Prof. Fish has an alternative to traditions of tolerance, and to anyone awash in American politics today it will sound familiar: "That is to say, and Marcuse says it, anything the right does is bad and should not be tolerated; anything the left does is good and should be welcomed." This would explain the emotional intensity and animosity in politics now: The other side no longer deserves minimal respect.
It's not enough to disagree with conservative viewpoints; one has to undermine and delegitimize them. Mock them. Put them beyond the pale. Incidentally, Marcuse, Fish and others on the left who want to "withdraw" tolerance from the speech and ideas of their opponents count centrist Democrats among them. That is what happened to Joe Lieberman.
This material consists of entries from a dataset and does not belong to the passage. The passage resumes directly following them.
/-- Settles O52: every turn gives NoFrame. -/
theorem silentDeviceKeepsSendWaiting : Obligations.SilentDeviceKeepsSendWaiting := by
  intro turns cmd c ho hq ha
  rw [send_open ho]
  exact sendLoop_silent turns ⟨ho, hq, ha⟩

/-! ### The text channel -/

/-- The line a poll finds at the head of the link, empty when none waits. -/
def Transport.line (t : Transport) : Bytes := t.arrive.queue.take (Config.lineTaken t.arrive.queue)

/-- The link after a poll. -/
def Transport.polled (t : Transport) : Transport := (t.takeUpTo (Config.lineTaken t.arrive.queue)).2

theorem Transport.line_pending (t : Transport) : t.line ++ t.polled.pending = t.pending := t.takeUpTo_pending _

theorem Transport.polled_of_line_nil {t : Transport} (h : t.line = []) : t.polled = t.arrive := by
  have hdrop : t.arrive.queue.drop (Config.lineTaken t.arrive.queue) = t.arrive.queue := by
    conv_rhs => rw [← List.take_append_drop (Config.lineTaken t.arrive.queue) t.arrive.queue, ← Transport.line, h]
    rfl
  rw [Transport.polled, Transport.takeUpTo, hdrop]

theorem Transport.pollLine_open {t : Transport} (ho : t.isOpen = true) :
    t.pollLine =
      some (if t.line = [] then none else some (t.line.take (Config.lineKept t.arrive.queue)), t.polled) := by
  have hr : t.read (Config.lineTaken t.arrive.queue) = some (t.line, t.polled) := Transport.read_open ho _
  simp only [Transport.pollLine, hr]
  cases t.line <;> simp

theorem Transport.pollLine_closed {t : Transport} (ho : t.isOpen = false) : t.pollLine = none := by
  simp only [Transport.pollLine, Transport.read_closed ho]

section TextLoop
variable {wait elapsed : Nat} {clock : List Nat} {out : Bytes} {t : Transport}

theorem textLoop_over (h : wait ≤ elapsed) : textLoop wait (elapsed :: clock) out t = .text out t := by
  rw [textLoop, if_pos h]

theorem textLoop_closed (ho : t.isOpen = false) (h : elapsed < wait) :
    textLoop wait (elapsed :: clock) out t = .text Config.textSentinel t := by
  rw [textLoop, if_neg (not_le.2 h), Transport.pollLine_closed ho]

variable (ho : t.isOpen = true)
include ho

theorem textLoop_line (h : elapsed < wait) (hl : t.line ≠ []) :
    textLoop wait (elapsed :: clock) out t =
      textLoop wait clock
        (out ++ textOfLine (t.line.take (Config.lineKept t.arrive.queue)) ++ Config.textSeparator) t.polled := by
  rw [textLoop, if_neg (not_le.2 h), Transport.pollLine_open ho, if_neg hl]

theorem textLoop_noLine (h : elapsed < wait) (hl : t.line = []) :
    textLoop wait (elapsed :: clock) out t = textLoop wait clock out t.polled := by
  rw [textLoop, if_neg (not_le.2 h), Transport.pollLine_open ho, if_pos hl]

/-- The polling loop ends at the first sample that reaches the window, and its lines are the first bytes of the link. -/
theorem textLoop_ends (h : ∃ e ∈ clock, wait ≤ e) :
    ∃ (out' : Bytes) (t' : Transport) (lines : List (Bytes × Bytes)), textLoop wait clock out t = .text out' t' ∧
      t'.written = t.written ∧
      out' = out ++ lines.flatMap (fun l => textOfLine l.1 ++ Config.textSeparator) ∧
      t.pending = lines.flatMap (fun l => l.1 ++ l.2) ++ t'.pending := by
  induction clock generalizing out t with
  | nil => simp at h
  | cons e clock ih =>
    by_cases he : wait ≤ e
    case pos => exact ⟨out, t, [], textLoop_over he, rfl, by simp, by simp⟩
    case neg =>
      have hlt : e < wait := not_le.1 he
      have hrest : ∃ e ∈ clock, wait ≤ e := by simpa [he] using h
      by_cases hl : t.line = []
      · obtain ⟨out', t', lines, hloop, hw, hout, hpend⟩ := ih (out := out) (t := t.polled) ho hrest
        refine ⟨out', t', lines, (textLoop_noLine ho hlt hl).trans hloop, hw, hout, ?_⟩
        rw [← t.line_pending, hl, List.nil_append, hpend]
      · obtain ⟨out', t', lines, hloop, hw, hout, hpend⟩ := ih
          (out := out ++ textOfLine (t.line.take (Config.lineKept t.arrive.queue)) ++ Config.textSeparator)
          (t := t.polled) ho hrest
        refine ⟨out', t', (t.line.take (Config.lineKept t.arrive.queue), t.line.drop (Config.lineKept t.arrive.queue)) ::
          lines, (textLoop_line ho hlt hl).trans hloop, hw, by simp [hout], ?_⟩
        rw [← t.line_pending, hpend]
        simp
Digital technology now fixes someone's random remark forever in the ozone amber of the Web or YouTube. It's easy to make anything anyone may say, such as "macaca," a weeks-long campaign to diminish or even destroy the sayer. Wherever the nonbeliever Marcuse is now, this tool would have put him in heaven. I find it putting us closer than I'd like to be to an American "Lives of Others," media monitors always listening for the vulnerable spoken word.
Sen. Clinton this week told the Post, "I intend to build a centrist coalition." That may depend on how one defines centrist. For her progressive bloggers at Media Matters the center on tolerating speech likely falls closer to Prof. Marcuse than John Locke. So which is it? This summer Sen. Clinton said she was a founder of Media Matters, and this week she said she was a centrist. That doesn't compute. Perhaps in a year we'll know which side she's on.
Mr. Henninger is deputy editor of The Wall Street Journal's editorial page. His column appears Thursdays in the Journal and on OpinionJournal.com.